Searching our Sina and QQ Weibo archive

Screenshot at 2012-01-19 17:15:45

We had a search engine built a while ago for Sina Weibo archive, and since yesterday, also for the QQ Weibo archive. We use Lucene as the indexer (to do quick full-text searches) and then store all linked information in our standard database. The difference with the real search engines provided on the Sina and QQ Weibo websites is that we don’t currently implement any weighing, and the results are just everything we got, ordered by publication date.

We index at every four hours, so there’s at least a 30 minutes delay, and at most around 4 hrs 30 minutes. There’s paging, too. Because we’re not Google, be sure to understand that queries normally take up to 1 minute to run (more if there’s lots of activity on the server). The search by region / province on the Sina search is also uber-slow.

Cool feature: you can link directly to searches!

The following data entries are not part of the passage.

/-- A register that is neither RO, RC nor paired: its effect, `store` being the plain masked store. -/
def State.kindWrite (s : State) (a : Nat) (kd : PageKind) (pg off : Nat) (v : Word) (store : State) : State :=
  match kd with
  | .pwr => s.pwrReq a v
  | .clk => if off = 0x100 then s.clkCfg a v else store
  | .snap =>
    if off = 0x100 then s.snapFire v
    else if off = 0x104 then s.setRg pSNAP off ((v &&& 0x113) ||| 0xC)
    else s.pageEnWrite a off v
  | .irq =>
    if off = 0x680 then s.modRg pIRQ 0x680 fun w => w ||| v
    else if off = 0x684 then s.modRg pIRQ 0x680 fun w => w &&& ~~~ v
    else store
  | .time =>
    if off = 0x110 then s.timeSet a v
    else if 0x200 ≤ off && off % 8 = 4 then s.timeArm ((off - 0x200) / 8) v
    else store
  | .wdog => if off = 0x104 then s.wdogKick v else store
  | .core n => s.coreRegWrite a n pg off v
  | .lcore => if off = 0x144 then store else s.coreRegWrite a 10 pg off v
  | .gate _ => s.stageWrite pg off v
  | .ddr => s.ddrCfgWrite off v
  | .mseal => s.msealWinWrite off v
  | .flash => if off ≤ 0x158 then s.flashWrite a off v else store
  | .jrnl => if off = 0x138 then s.jrnlCommand a v else store
  | .rng => s.setRg pRNG off (clampCap v)
  | .key =>
    if off = 0x108 then s.keyCommand v else if off = 0x13C then s.keyInject a v else store
  | .bin => if off ≤ 0x108 then s.binCfgWrite off v else if off = 0x120 then s.binCommand a v else store
  | .press n => if off = 0x104 then s.unitSubmit n a v else store
  | .digest n => if off = 0x104 then s.unitSubmit (4 + n) a v else store
  | .stave n => s.staveWrite a n off v
  | .stavel => s.staveWrite a 4 off v
  | .rdr n => if off = 0x128 || off = 0x130 || off = 0x170 || off = 0x108 then store else s.rdrWrite n off v
  | .tag => if off = 0x100 then s.tagCommand a v else store
  | .card n => if off = 0x100 || off = 0x104 then store else s.cardWrite n off v
  | .sdc => if off = 0x104 then s.sdCommand a v else store
  | .host =>
    if off = 0x10C then s.fwAnswer v
    else if off = 0x114 then s.dmaSubmit a v
    else if 0x800 ≤ off then s.medWrite off v
    else store
  | .strm => if off = 0x114 then s.flowCommand a v else store
  | .vine => s.vineWrite a off v store
  | .vport n => (s.vModeWrite n v).twinPoll
  | .twin =>
    if off = 0x15C then s.mcntIncr a v
    else if a != aMCORE && (off = 0x100 || off = 0x108 || off = 0x10C || off = 0x114 || off = 0x118) then
      s.err pTWIN 3
    else store
  | .legal => s.mbWrite a off v
  | .afe => s.calWrite pAFE off v
  | .lrtc => if off = 0x110 then s.lrtcSetcmd v else s.calWrite pLRTC off v
  | .tamp =>
    if off ≤ 0x17C then s.respWrite ((off - 0x100) / 4) v
    else if off = 0x198 then s.loopCfgWrite v
    else if off = 0x1B4 then s.fuseProg a v
    else store
  | .bkp => if off = 0x100 then s.flagClear a v else store
  | .lc => s.pkRevoke a v
  | .dbg => s.dbgWrite a off v store
  | .inst n => s.instWrite a n off v
  | _ => store

/-- The agents a row admits (R101, R178, R203). -/
def whoAdmits (w : Who) (a : Nat) : Bool :=
  match w with
  | .any => true
  | .mcore => a == aMCORE
  | .kcore => a == aKCORE
  | .sysKeyd => classOf a == .sys || classOf a == .keyd

/-- A register is locked by its page's LOCK (R8, R30): ALL covers the RWL fields, the row's own bits the
rest. -/
def State.rowLocked (s : State) (pg : Nat) (r : RegRow) : Bool :=
  (s.rg pg 0x30 &&& ((if r.acc == .rwl then 1 else 0) ||| wd r.lock)) != 0

/-- A write to a block-specific offset (R3–R8). A complement from an agent that its register does not admit sets
ERR.AGENT beside what R6 gives a complement of another agent. -/
def State.blockWrite (s : State) (a pg : Nat) (kd : PageKind) (off : Nat) (v : Word) : State :=
  if kd = .sys then (if off ≤ 0x10C then s.sysWrite a off v else s)
  else if kd = .irq && 0x3F0 ≤ off && off ≤ 0x3FC then s
  else if kd = .legal && a = aLCORE && 0x200 ≤ off && off < 0x400 then s.lflWrite off v
  else
    match findRow kd off with
    | none => s
    | some r =>
      if r.acc = .ro || r.acc = .rc then
        (if kd = .dbg && off = 0x314 then s.cdataWrite v
         else if kd = .flash && (off = 0x11C || off = 0x120) then s.flashBreak 0
         else if kd = .flash && (off = 0x15C || off = 0x160) then s.flashBreak 1
         else s)
      else if !whoAdmits r.who a || (kd = .rst && (r.acc = .rwp || r.acc = .rwpN) && !s.mayReset a off) then
        (if r.acc = .rwpN then (s.err pg 3).pairForeign pg (off - 4) else s.err pg 3)
      else if s.rowLocked pg r then s.err pg 1
      else if r.acc = .rwp then s.pairOpen a pg off v
      else if r.acc = .rwpN then
        (match s.pairClose a pg (off - 4) v with
         | (t, some x) => t.pairEffect kd (off - 4) x
         | (t, none) => t)
      else
        s.kindWrite a kd pg off (v &&& r.mask)
          (if r.perAgent then s.setArg a pg off (v &&& r.mask) else s.setRg pg off (v &&& r.mask))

For instance, if you were interested in racing celebrity Han Han (韩寒) who has been under fire recently, you may use a link such as these:
http://research.jmsc.hku.hk/social/search.py/qqweibo/?q=韩寒
http://research.jmsc.hku.hk/social/search.py/sinaweibo/?q=韩寒

Other cool feature: Google Translate! Write your search query in your language, and behind the scenes, we’ll try to send a query to the Google Translate API. You’ll know whether it worked when you get your results.


Ma Ying-jeou in pictures on WeiboScope

When you check out WeiboScope today, what you will notice are Yao Ming with sleeping delegates at the Shanghai CPPCC and Ma Ying-jeou, Taiwan’s president re-elected for a second 4-year term on Saturday (there’s also this weird meme of Zhou Qifeng, Peking University’s president, grinning uncontrollably alongside Li Keqiang, China’s Vice-Premier).

mayingjeou

But what really caught my eye were all the photos sitting at the top of our Sina Weibo data stack, which probably ranges in the thousands when you look at the bottom of the stack. The image wall here above was generated using the image search portion of WeiboScope. There’s one particularly making rounds of Ma in the US with his future wife, Zhou Meiqing.